Morgan Stanley tells why Indian markets have remained resilient despite global uncertainty
The Indian market has shown a fair degree of resilience after reacting to the Russian invasion of Ukraine in the starting days of March 2022. The major benchmark indices have managed to hold crucial levels amidst global uncertainties. Morgan Stanley, the renowned global investment and financial services firm, attempts to explain the key reasons behind this.
The Indian stock market reacted very sharply and fell vehemently after Russia announced the invasion of Poland. Nifty breached its major support and lost a significant chunk on the first day of the invasion. However, the market regained at the same pace the very next day and gave a good enough closing.
Since then, it has continued to be resilient even though the Russia-Ukraine crisis is yet to get resolved and the hiking of the interest rate for the first time in the last four years by the US Federal Reserve, not to miss the rising crude oil prices!
Summary in Brief
Morgan Stanley said “Indian equities have mostly disregarded the supply shock in oil prices revealing some fundamental shifts in market structure and dynamics”.
It also compiled a list of six key factors that supported the Indian market to remain resilient despite global uncertainties-
- Election results in India and government’s policies
The brokerage firm believes that the government’s policies favouring the economy’s growth and lifting profit shares in GDP, creating new job opportunities have received a positive response from the recent elections. The firm said, “The electorate seems to be favouring incumbents consistent with improving growth and the diffusion index of election victories for the NDA inflected in an upward direction”
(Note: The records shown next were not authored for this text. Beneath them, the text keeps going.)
-- ==== Sys2Proof/Machine/Access.lean ====
section
/-! DEFINITION. A team's accesses to memory: the checks of R157 and R176 in their order, and reading and performing
stores in the on-chip stores (R131, R133, R149, R182 to R187). -/

namespace Sys2Proof.Machine

/-- A piece of one lane's access, within one page: its address, its bytes, the page, and for the on-chip stores its
place and offset. -/
structure Seg where
  va : Nat
  n : Nat
  typ : Nat
  order : Nat
  place : Place
  off : Nat
deriving DecidableEq, Repr

/-- How a word accesses memory: its width, whether it writes, whether MMIO and QUEUE pages allow it (LD and ST, not
LDT and ATOM), and whether the word itself requires natural alignment (ATOM, ST.D.FR, the rows of LDT). -/
structure AccKind where
  n : Nat
  wr : Bool
  rd : Bool
  device : Bool
  aligned : Bool
deriving DecidableEq, Repr

/-- The mark of a failure of a check word (R176): CHECK_FAIL, with a seal log record. It is no trap cause. -/
def checkWordCause : Nat := 0x109

/-- What one piece of an access meets: a failing step of R157 with its cause and its failing byte (checkWordCause stands
for CHECK_FAIL by a check word, R176), or a piece. -/
inductive Met where
  | fail (step cause va : Nat)
  | seg (x : Seg)
deriving DecidableEq, Repr

/-- Byte o of a place. -/
def placeByte (s : State) : Place → Nat → Byte
  | .scratch c, o => Memory.get s.scratch (262144 * c + o)
  | .shared g, o => match s.wg g with | some w => Memory.get w.shared o | none => 0
  | .frame u, o => match s.team u with | some t => Memory.get t.frame o | none => 0

/-- The check word of a granule of a place fails (R175). -/
def placeBad (s : State) : Place → Nat → Bool
  | .scratch c, g => fget falseAt s.scratchBad (4096 * c + g)
  | .shared w, g => match s.wg w with | some w => fget falseAt w.sharedBad g | none => false
  | .frame u, g => match s.team u with | some t => fget falseAt t.frameBad g | none => false

/-- The granules that a write of n bytes at o covers whole get fresh check words (R175). -/
def freshGranules (base o n : Nat) (m : FMap Bool) : FMap Bool :=
  fclear m (base + ceilDiv o 64) ((o + n) / 64 - ceilDiv o 64)

/-- The reference bits of the 8-byte words that a store touches (R133). -/
def storeRefs (m : FMap Bool) (o n : Nat) (b : Bool) : FMap Bool :=
  fsets falseAt m ((List.range ((o + n - 1) / 8 + 1 - o / 8)).map fun i => (o / 8 + i, b))

/-- Performing a store of bytes at offset o of a place, with what happens to the reference bits (R133). -/
def placeWrite (s : State) (p : Place) (o : Nat) (l : List Byte) (ref : Bool) : State :=
  match p with
  | .scratch c =>
    { s with scratch := Memory.write s.scratch (262144 * c + o) l
             scratchBad := freshGranules (4096 * c) o l.length s.scratchBad }
  | .shared g =>
    match s.wg g with
    | some w => s.putWg g { w with shared := Memory.write w.shared o l
                                   sharedBad := freshGranules 0 o l.length w.sharedBad }
    | none => s
  | .frame u =>
    match s.team u with
    | some t => s.putTeam u { t with frame := Memory.write t.frame o l
                                     frameBad := freshGranules 0 o l.length t.frameBad
                                     refs := storeRefs t.refs o l.length ref }
    | none => s

/-- ATOM's new value (R345), of n bytes. -/
def atomValue (op : AtomOp) (n : Nat) (old x : Nat) : Nat :=
  let m := 2 ^ (8 * n)
  let lt (a b : Nat) : Bool := decide ((a + m / 2) % m < (b + m / 2) % m)
  match op with
  | .swap => x
  | .cas => x
  | .add => (old + x) % m
  | .and => old &&& x
  | .or => old ||| x
  | .xor => old ^^^ x
  | .minS => if lt x old then x else old
  | .maxS => if lt old x then x else old
  | .minU => min old x
  | .maxU => max old x

/-- One lane's read-modify-write of n bytes in memory (R346): the old value, and the state. -/
def atomWrite (s : State) (p : Place) (o n : Nat) (x : Rmw) : Nat × State :=
  let old := ofBytes ((List.range n).map fun i => placeByte s p (o + i))
  if x.op = .cas ∧ old ≠ x.cmp then (old, s)
  else (old, placeWrite s p o (toBytes n (atomValue x.op n old x.operand)) false)

/-- The old value that an ATOM of n bytes has read becomes its lane's result (R63, R346). -/
def Team.atomResult (t : Team) (x : PendStore) (r : Rmw) (old : Nat) : Team :=
  { t with pend := t.pend.map fun p =>
      if p.id = x.word ∧ p.lane = x.lane then { p with val := some (BitVec.ofNat 32 (old / 2 ^ (32 * (p.reg - r.reg)))) }
      else p }

/-- Performing a store or an ATOM of team u in memory (R182 to R187, R346). -/
def performStore (s : State) (u : Nat) (x : PendStore) : State :=
  match x.rmw with
  | none => placeWrite s x.place x.off x.bytes x.setRef
  | some r =>
    let (old, s) := atomWrite s x.place x.off x.bytes.length r
    match s.team u with
    | some t => s.putTeam u (t.atomResult x r old)
    | none => s

/-- A load reads some of n bytes at offset o of a place. -/
def FloatLoad.meets (x : FloatLoad) (p : Place) (o n : Nat) : Bool :=
  x.parts.any fun y => decide (y.place = p) && decide (y.off < o + n) && decide (o < y.off + y.bytes.length)

/-- Load y, issued earlier, must be performed before load x: it is an acquire (R186), or one lane's, to a common byte
(R182). -/
def FloatLoad.precedes (y x : FloatLoad) : Bool :=
  y.acq || (y.lane == x.lane && x.parts.any fun p => y.meets p.place p.off p.bytes.length)

/-- The loads that are left when those that p names, and those that must precede them, are read no more. -/
def leaveLoads (p : FloatLoad → Bool) : List FloatLoad → List FloatLoad × List FloatLoad
  | [] => ([], [])
  | x :: xs =>
    let (n, r) := leaveLoads p xs
    if p x || n.any x.precedes then (x :: n, r) else (n, x :: r)

/-- The loads that p names are performed for good: what they have read stands. -/
def Team.fixLoads (t : Team) (p : FloatLoad → Bool) : Team := { t with loads := (leaveLoads p t.loads).2 }

/-! ## Stores on their way to memory (R181 to R191) -/

/-- Two entries are the same store. -/
def PendStore.same (x y : PendStore) : Bool :=
  x.word == y.word && x.lane == y.lane && decide (x.place = y.place) && x.off == y.off

/-- A store touches some of n bytes at offset o of a place. -/
def PendStore.meets (x : PendStore) (p : Place) (o n : Nat) : Bool :=
  decide (x.place = p) && decide (x.off < o + n) && decide (o < x.off + x.bytes.length)

/-- An ATOM that is an acquire (R186). -/
def PendStore.acquires (x : PendStore) : Bool := x.rmw.any fun r => r.acq

/-- The level to which gates hold a store of word w: the highest of those above it; 0 where none is (R186, R191). -/
def gateLevel (gates : FMap Nat) (w : Nat) : Nat := gates.foldl (fun (m : Nat) (g : Nat × Nat) => if w < g.2 then max m g.1 else m) 0

/-- Store y, issued earlier, must be performed before store x: by one lane or one word to a common byte (R182, R184), or
because it is an acquire (R186). -/
def PendStore.precedes (y x : PendStore) : Bool :=
  (y.meets x.place x.off x.bytes.length && (y.lane == x.lane || y.word == x.word)) || y.acquires

/-- The level that store y, issued earlier, must have come to where store x comes to level n: that level, where it must be
performed first, and, before x leaves its lane, the level of a gate between them. -/
def PendStore.heldTo (y x : PendStore) (n : Nat) : Nat :=
  max (if y.precedes x then n else 0) (if x.level = 0 then gateLevel x.gates y.word else 0)

/-- The level that each of a team's stores must come to where p asks for some; 0 for none. An ATOM is performed in memory
at once (R183). -/
def storeNeeds (p : PendStore → Nat) : List PendStore → List (PendStore × Nat)
  | [] => []
  | x :: xs =>
    let r := storeNeeds p xs
    let n := r.foldl (fun m z => if z.1.level.val < z.2 then max m (x.heldTo z.1 z.2) else m) (p x)
    (x, if n ≠ 0 ∧ x.rmw.isSome then 6 else n) :: r

/-- A load must be performed before store x is: a release stands between (R186, R191), it is an acquire, or it is the
lane's own, to a common byte (R182). -/
def PendStore.follows (x : PendStore) (y : FloatLoad) : Bool :=
  decide (gateLevel x.gates y.word ≠ 0) ||
  (decide (y.word < x.word) && (y.acq || (y.lane == x.lane && y.meets x.place x.off x.bytes.length)))

/-- Teams u and v are within one scope (R181): of level 1 one team, of 2 one workgroup, of 3 one core, of 4 one cluster, of
5 one die, from 6 on the device. -/
def together (s : State) (k u v : Nat) : Bool :=
  match s.team u, s.team v with
  | some a, some b => match k with
    | 0 => false
    | 1 => u == v
    | 2 => a.wg == b.wg
    | 3 => teamCore s a == teamCore s b
    | 4 => teamCore s a / 4 == teamCore s b / 4
    | 5 => teamCore s a / 64 == teamCore s b / 64
    | _ => true
  | _, _ => false

/-- The stores of level k, each with its team, in the order in which they came to it. -/
def storesAt (s : State) (k : Nat) : List (Nat × PendStore) :=
  sortBy (fun a b => decide (a.2.stamp < b.2.stamp))
    ((entries s.teams).flatMap fun e => (e.2.stores.filter fun x => x.level.val == k).map fun x => (e.1, x))

/-- Of the stores of level k, in their order, those that p names and those that must leave it before them: every agent sees
the writes to a byte in one order (R182). -/
def movers (s : State) (k : Nat) (p : Nat × PendStore → Bool) : List (Nat × PendStore) → List (Nat × PendStore)
  | [] => []
  | x :: xs =>
    let l := movers s k p xs
    if p x || (l.any fun z => x.2.meets z.2.place z.2.off z.2.bytes.length && together s k x.1 z.1) then x :: l else l

/-- Store x of team u comes one level further: to more agents, or to memory. -/
def promote (s : State) (u : Nat) (x : PendStore) : State :=
  match s.team u with
  | none => s
  | some t =>
    if h : x.level.val < 5 then
      let stores := t.stores.map fun (y : PendStore) =>
        if y = x then { y with level := ⟨x.level.val + 1, Nat.add_lt_add_right h 1⟩, stamp := s.nextUid } else y
      s.nextId.putTeam u { t with stores := stores }
    else performStore (s.putTeam u { t with stores := t.stores.filter fun y => decide (y ≠ x) }) u x

/-- Store x of team u comes to level n, behind those that must come there before it. -/
def raiseOne (s : State) (u : Nat) (x : PendStore) (n : Nat) : State :=
  (List.range n).foldl (fun s k =>
    (movers s k (fun y => y.1 == u && y.2.same x) (storesAt s k)).foldl (fun s y => promote s y.1 y.2) s) s

/-- The stores that have left their lanes and that team u sees, of the teams that p names. -/
def seenStores (s : State) (u : Nat) (p : Nat → Bool) : List (Nat × PendStore) :=
  (entries s.teams).flatMap fun e =>
    if p e.1 then (e.2.stores.filter fun x => together s x.level.val e.1 u).map fun x => (e.1, x) else []

/-- Store x of team u comes to level n. An ATOM is performed in memory, behind every store to its bytes that its team sees
(R182, R183). -/
def raiseStore (s : State) (u : Nat) (x : PendStore) (n : Nat) : State :=
  if x.rmw.isNone then raiseOne s u x n
  else
    let s := ((seenStores s u fun _ => true).filter fun y => y.2.meets x.place x.off x.bytes.length).foldl
      (fun s y => raiseOne s y.1 y.2 6) s
    match s.team u with
    | none => s
    | some t => performStore (s.putTeam u { t with stores := t.stores.filter fun y => !y.same x }) u x

/-- The stores of team u come to the levels that p asks, behind what must come before them; the loads that must precede
them are performed for good. -/
def raiseStores (s : State) (u : Nat) (p : PendStore → Nat) : State :=
  match s.team u with
  | none => s
  | some t =>
    let l := (storeNeeds p t.stores).filter fun x => decide (x.1.level.val < x.2)
    l.foldl (fun s x => raiseStore s u x.1 x.2)
      (s.putTeam u (t.fixLoads fun y => l.any fun x => x.1.level == 0 && x.1.follows y))

/-- The stores of other teams that team u sees come to level n: a release is cumulative (R189). They do so at once, the
model's choice (log entry 62). -/
def raiseSeen (s : State) (u n : Nat) : State :=
  (seenStores s u fun v => v != u).foldl (fun s x => raiseOne s x.1 x.2 n) s

/-- The stores of other teams that team u sees, to n bytes at offset o of a place, come to memory. -/
def raiseMet (s : State) (u : Nat) (p : Place) (o n : Nat) : State :=
  ((seenStores s u fun v => v != u).filter fun x => x.2.meets p o n).foldl (fun s x => raiseOne s x.1 x.2 6) s

/-- A release of team u at the scope of level n that its later accesses wait for: every access that it has issued, and
every write that it has observed, is performed there (R189, R191, R192). -/
def drainTo (s : State) (u n : Nat) : State :=
  match s.team u with
  | none => s
  | some t => raiseSeen (raiseStores (s.putTeam u { t with loads := [] }) u fun _ => n) u n

/-- Performing every store and every load that team u has issued, for every agent (R185, R186, R191, R192). -/
def drainAll (s : State) (u : Nat) : State := drainTo s u 6

/-- The k-th store of team u comes one level further (R181, R182, R184, R186). -/
def drainOne (s : State) (u k : Nat) : State :=
  match s.team u with
  | none => s
  | some t =>
    match t.stores[k]? with
    | none => s
    | some x => raiseStores s u fun y => if y.same x then x.level.val + 1 else 0

/-- The ATOMs that an access to memory of some lanes must follow are performed: acquires (R186), and a lane's own to the
same bytes (R182). -/
def atomsFirst (s : State) (u : Nat) (p : PendStore → Bool) : State :=
  match s.team u with
  | none => s
  | some t =>
    if t.stores.any fun x => x.rmw.isSome then raiseStores s u fun x => if x.rmw.isSome && (x.acquires || p x) then 6 else 0
    else s

/-- Of two stores that an agent sees, the one that counts: that of the inner scope, and in one scope the later. -/
def innerStore (a : Option PendStore) (x : PendStore) : Option PendStore :=
  match a with
  | none => some x
  | some y => if x.level < y.level ∨ (x.level = y.level ∧ y.stamp < x.stamp) then some x else some y

/-- What lane l of team u, t, reads at byte o of a place: its own latest store that no other lane sees; or, of the stores
that it sees, the one of the innermost scope that came there last; or what memory holds (R181, R182). -/
def laneByte (s : State) (u : Nat) (t : Team) (l : Nat) (p : Place) (o : Nat) : Byte :=
  let own := t.stores.filter fun x => x.rmw.isNone && x.meets p o 1
  let seen := (own.filter fun x => x.level != 0) ++
    ((seenStores s u fun v => v != u).map Prod.snd).filter fun x => x.meets p o 1
  match ((own.filter fun x => x.level == 0 && x.lane == l).getLast?).or (seen.foldl innerStore none) with
  | some x => (x.bytes[o - x.off]?).getD 0
  | none => placeByte s p o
- Support from domestic investors
Morgan Stanley says that India may be entering into a new profit growth cycle after 15 years of break or stagnation. This is giving impetus to domestic investors to pump money into the market. Commenting on the FPI selling, the brokerage firm said that FPI selling can be an amalgamation of several factors like rebalancing of portfolio, overweight of the Indian market, and the fact that there has to be someone selling in the market, which in this case are largely FPIs.
- Increased foreign investment in the country
Thanks to the direct incentives from the government, the positive sentiment in MNCs to consider India as their next investment arena is at all-time-high. This is translating into a steady rise in FDI, which in turn, will lead to new corporate capex and thus, will supplement growth further, the firm believes.
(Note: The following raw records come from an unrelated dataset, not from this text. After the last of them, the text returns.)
-- ==== Sys2Proof/Machine/Flags.lean ====
section
/-! DEFINITION. FPSTAT's flags (R226), and the comparison conditions (R78). -/

namespace Sys2Proof.Machine

/-! The flags, in the bits of FPSTAT (R226). -/

def flNone : BitVec 5 := 0
def flNV : BitVec 5 := 1
def flDZ : BitVec 5 := 2
def flOF : BitVec 5 := 4
def flUF : BitVec 5 := 8
def flNX : BitVec 5 := 16

/-- A flag that is set where a condition holds. -/
def flagIf (b : Bool) (f : BitVec 5) : BitVec 5 := if b then f else 0

/-- The flags of a word OR into FPSTAT (R226). -/
def Team.orFlags (t : Team) (f : BitVec 5) : Team := { t with fpstat := t.fpstat ||| f.zeroExtend 32 }

/-- The OR of several elements' flags. -/
def orAll (l : List (BitVec 5)) : BitVec 5 := l.foldl (fun a b => a ||| b) 0

/-- SYSW of FPSTAT (R226, R4): the reserved bits are ignored. -/
def fpstatWrite (v : Word) : Word := v &&& 0x1F#32

/-- 1 or 0 (R376, R393). -/
def boolWord (b : Bool) : Word := if b then 1 else 0

/-- An integer comparison (R78); the two floating conditions do not occur in ICMP. -/
def intCond (c : Cond) (a b : Word) : Bool :=
  match c with
  | .eq => a == b
  | .ne => a != b
  | .lt => a.slt b
  | .le => a.sle b
  | .gt => b.slt a
  | .ge => b.sle a
  | .ltu => a.ult b
  | .leu => a.ule b
  | .gtu => b.ult a
  | .geu => b.ule a
  | .ord => false
  | .uno => false

/-- A floating-point comparison (R78), from the order of two values; none where either is NaN. -/
def fpCond (c : Cond) (o : Option Ordering) : Bool :=
  match c, o with
  | .eq, some .eq => true
  | .ne, some .eq => false
  | .ne, _ => true
  | .lt, some .lt => true
  | .le, some .lt => true
  | .le, some .eq => true
  | .gt, some .gt => true
  | .ge, some .gt => true
  | .ge, some .eq => true
  | .ltu, none => true
  | .ltu, some .lt => true
  | .leu, none => true
  | .leu, some .lt => true
  | .leu, some .eq => true
  | .gtu, none => true
  | .gtu, some .gt => true
  | .geu, none => true
  | .geu, some .gt => true
  | .geu, some .eq => true
  | .ord, some _ => true
  | .uno, none => true
  | _, _ => false

end Sys2Proof.Machine
end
- Shift in the funding of India’s current account deficit
There has been an increase in FDI relative to FPI, which reveals that the fund of India’s current account deficit is going through a major shift. Morgan Stanley believes that the country’s current account is now less sensitive to the fluctuations in the global capital market.
- Flexibility in policy making
The brokerage firm said that the government is sitting on a more-than-normal fiscal deficit and is in no hurry to clamp upon it to reduce it. Furthermore, the apex bank RBI is able to move forward with negative real rates even though the US Federal Reserve has given up its easy monetary policy.
- Manageable impact of higher oil prices
Morgan Stanley said that the effect of the higher proportion of longer-term foreign inflows changing the nature of the country’s current account has made the spike in oil prices relatively easier to deal with.
The firm took a note saying, “FPIs tend to be more sensitive to fluctuations in oil prices, but in the past, their withdrawal of money from the equity markets when India needs it the most caused non-linear effects of supply shocks in oil”.